The records sit below. Return every line in them that holds the word "dead".

TASK INPUT>
▼

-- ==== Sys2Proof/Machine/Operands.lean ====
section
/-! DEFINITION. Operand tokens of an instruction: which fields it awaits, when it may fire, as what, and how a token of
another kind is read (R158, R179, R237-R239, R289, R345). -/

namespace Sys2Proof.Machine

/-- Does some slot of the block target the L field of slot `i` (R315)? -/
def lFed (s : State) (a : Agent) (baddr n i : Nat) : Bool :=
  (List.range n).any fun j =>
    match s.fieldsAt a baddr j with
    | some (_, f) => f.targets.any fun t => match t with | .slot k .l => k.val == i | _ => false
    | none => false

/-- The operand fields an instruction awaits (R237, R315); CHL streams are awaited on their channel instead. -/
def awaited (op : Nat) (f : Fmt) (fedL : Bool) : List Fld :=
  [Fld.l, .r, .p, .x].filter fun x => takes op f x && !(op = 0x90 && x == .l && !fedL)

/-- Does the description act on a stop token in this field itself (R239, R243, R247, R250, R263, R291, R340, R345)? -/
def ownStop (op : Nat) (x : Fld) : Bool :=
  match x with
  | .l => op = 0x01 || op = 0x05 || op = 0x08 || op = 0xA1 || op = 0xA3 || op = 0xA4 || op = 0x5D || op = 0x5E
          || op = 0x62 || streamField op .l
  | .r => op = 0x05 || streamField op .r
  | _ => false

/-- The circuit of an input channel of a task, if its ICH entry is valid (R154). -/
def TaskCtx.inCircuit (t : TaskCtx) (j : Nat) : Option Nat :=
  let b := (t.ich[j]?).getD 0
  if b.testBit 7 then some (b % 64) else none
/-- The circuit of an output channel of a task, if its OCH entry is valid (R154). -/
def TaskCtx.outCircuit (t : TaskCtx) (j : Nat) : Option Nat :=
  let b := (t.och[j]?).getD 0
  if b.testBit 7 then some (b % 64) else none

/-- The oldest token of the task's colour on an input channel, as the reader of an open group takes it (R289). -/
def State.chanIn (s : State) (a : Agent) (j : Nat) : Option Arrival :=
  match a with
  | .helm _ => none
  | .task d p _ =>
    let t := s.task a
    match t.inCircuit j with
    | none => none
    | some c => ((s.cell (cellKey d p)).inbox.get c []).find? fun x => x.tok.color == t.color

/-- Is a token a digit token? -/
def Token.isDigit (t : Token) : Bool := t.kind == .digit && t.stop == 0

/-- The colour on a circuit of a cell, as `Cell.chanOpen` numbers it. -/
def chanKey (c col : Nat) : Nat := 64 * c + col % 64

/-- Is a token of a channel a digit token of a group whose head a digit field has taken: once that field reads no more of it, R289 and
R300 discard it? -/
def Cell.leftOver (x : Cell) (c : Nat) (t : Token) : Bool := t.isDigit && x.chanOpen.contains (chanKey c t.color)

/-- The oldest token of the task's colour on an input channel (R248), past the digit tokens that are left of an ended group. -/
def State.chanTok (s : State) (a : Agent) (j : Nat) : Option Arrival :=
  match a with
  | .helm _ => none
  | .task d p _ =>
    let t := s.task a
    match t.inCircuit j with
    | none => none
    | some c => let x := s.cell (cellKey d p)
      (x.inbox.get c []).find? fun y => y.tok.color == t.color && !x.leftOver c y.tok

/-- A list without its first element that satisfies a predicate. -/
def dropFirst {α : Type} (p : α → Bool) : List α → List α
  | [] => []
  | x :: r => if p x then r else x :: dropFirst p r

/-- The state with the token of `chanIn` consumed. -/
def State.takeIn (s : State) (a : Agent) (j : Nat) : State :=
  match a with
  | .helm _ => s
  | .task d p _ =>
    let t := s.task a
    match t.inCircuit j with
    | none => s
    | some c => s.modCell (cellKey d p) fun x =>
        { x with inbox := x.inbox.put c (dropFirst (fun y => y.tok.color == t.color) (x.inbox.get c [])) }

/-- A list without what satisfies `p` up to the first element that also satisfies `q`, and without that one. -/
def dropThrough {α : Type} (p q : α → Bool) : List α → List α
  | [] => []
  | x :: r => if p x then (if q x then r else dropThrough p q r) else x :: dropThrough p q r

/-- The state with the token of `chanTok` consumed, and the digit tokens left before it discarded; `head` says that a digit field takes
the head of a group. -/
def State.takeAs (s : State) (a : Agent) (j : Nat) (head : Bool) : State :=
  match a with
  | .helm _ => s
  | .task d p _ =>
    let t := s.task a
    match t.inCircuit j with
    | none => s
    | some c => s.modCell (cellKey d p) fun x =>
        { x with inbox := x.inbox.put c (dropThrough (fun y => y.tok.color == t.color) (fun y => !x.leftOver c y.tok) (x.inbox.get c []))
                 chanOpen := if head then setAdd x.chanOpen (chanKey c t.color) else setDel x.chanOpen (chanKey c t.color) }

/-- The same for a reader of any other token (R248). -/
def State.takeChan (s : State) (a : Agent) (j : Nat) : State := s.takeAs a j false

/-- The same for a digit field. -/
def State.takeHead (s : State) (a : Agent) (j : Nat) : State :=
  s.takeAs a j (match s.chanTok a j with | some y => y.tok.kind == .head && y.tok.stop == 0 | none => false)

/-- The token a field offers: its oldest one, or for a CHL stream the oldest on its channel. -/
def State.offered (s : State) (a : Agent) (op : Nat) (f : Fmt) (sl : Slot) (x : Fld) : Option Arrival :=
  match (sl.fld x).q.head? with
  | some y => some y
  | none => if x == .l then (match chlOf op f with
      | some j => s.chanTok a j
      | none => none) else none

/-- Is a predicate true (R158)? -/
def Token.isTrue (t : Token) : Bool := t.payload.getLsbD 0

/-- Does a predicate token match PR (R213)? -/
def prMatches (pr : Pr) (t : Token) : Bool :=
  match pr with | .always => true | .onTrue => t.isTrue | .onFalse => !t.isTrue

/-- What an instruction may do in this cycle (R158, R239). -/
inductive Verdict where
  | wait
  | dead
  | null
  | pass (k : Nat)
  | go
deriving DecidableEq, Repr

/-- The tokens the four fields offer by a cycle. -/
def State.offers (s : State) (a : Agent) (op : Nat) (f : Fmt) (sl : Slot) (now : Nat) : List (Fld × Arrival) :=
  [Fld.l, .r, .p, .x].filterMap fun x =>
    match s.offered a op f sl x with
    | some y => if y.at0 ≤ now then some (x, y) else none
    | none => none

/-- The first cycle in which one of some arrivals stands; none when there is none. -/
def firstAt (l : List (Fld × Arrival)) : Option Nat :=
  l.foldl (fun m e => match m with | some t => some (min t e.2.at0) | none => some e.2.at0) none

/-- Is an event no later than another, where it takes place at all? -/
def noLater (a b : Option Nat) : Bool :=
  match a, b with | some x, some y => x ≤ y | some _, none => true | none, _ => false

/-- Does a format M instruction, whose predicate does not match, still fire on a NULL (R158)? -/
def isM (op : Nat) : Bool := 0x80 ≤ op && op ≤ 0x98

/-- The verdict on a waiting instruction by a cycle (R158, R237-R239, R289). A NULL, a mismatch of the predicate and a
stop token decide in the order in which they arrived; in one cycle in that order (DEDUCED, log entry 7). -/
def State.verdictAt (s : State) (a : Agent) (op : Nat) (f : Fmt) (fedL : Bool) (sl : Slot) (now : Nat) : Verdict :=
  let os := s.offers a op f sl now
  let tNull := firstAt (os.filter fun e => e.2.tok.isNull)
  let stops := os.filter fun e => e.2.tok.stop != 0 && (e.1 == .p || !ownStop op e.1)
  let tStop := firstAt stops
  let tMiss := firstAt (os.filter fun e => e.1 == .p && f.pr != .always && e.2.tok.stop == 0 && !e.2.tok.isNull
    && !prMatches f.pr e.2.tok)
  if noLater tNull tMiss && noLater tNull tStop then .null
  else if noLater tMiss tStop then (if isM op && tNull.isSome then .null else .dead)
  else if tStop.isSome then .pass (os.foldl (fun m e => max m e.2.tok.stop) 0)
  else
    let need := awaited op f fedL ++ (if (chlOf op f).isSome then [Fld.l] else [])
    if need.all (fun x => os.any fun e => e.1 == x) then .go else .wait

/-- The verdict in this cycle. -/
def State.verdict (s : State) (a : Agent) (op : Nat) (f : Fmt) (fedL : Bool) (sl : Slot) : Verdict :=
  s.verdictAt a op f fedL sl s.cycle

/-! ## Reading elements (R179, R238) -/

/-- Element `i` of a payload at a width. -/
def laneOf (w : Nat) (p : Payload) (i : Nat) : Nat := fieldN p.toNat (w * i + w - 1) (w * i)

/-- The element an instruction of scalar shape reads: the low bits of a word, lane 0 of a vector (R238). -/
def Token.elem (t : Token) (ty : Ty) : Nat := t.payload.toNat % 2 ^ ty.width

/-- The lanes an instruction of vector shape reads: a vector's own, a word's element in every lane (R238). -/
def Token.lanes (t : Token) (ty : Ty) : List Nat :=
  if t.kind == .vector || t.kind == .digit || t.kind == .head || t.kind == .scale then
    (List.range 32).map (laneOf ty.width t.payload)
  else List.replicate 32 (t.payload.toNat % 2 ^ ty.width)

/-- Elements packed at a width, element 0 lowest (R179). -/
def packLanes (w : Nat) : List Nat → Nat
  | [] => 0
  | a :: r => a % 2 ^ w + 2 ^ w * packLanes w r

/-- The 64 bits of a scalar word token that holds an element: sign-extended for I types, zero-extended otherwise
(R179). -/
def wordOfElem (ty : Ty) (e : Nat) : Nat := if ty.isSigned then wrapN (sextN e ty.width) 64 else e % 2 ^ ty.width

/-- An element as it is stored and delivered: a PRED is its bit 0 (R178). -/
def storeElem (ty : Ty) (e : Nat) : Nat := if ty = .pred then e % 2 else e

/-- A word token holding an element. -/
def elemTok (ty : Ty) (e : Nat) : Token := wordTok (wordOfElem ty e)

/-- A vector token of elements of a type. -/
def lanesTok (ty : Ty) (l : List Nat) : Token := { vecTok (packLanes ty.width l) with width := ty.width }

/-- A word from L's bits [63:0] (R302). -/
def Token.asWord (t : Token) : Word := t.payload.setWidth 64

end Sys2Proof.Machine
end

▲

SOLUTION TO THE EXERCISE>
  | dead
  else if noLater tMiss tStop then (if isM op && tNull.isSome then .null else .dead)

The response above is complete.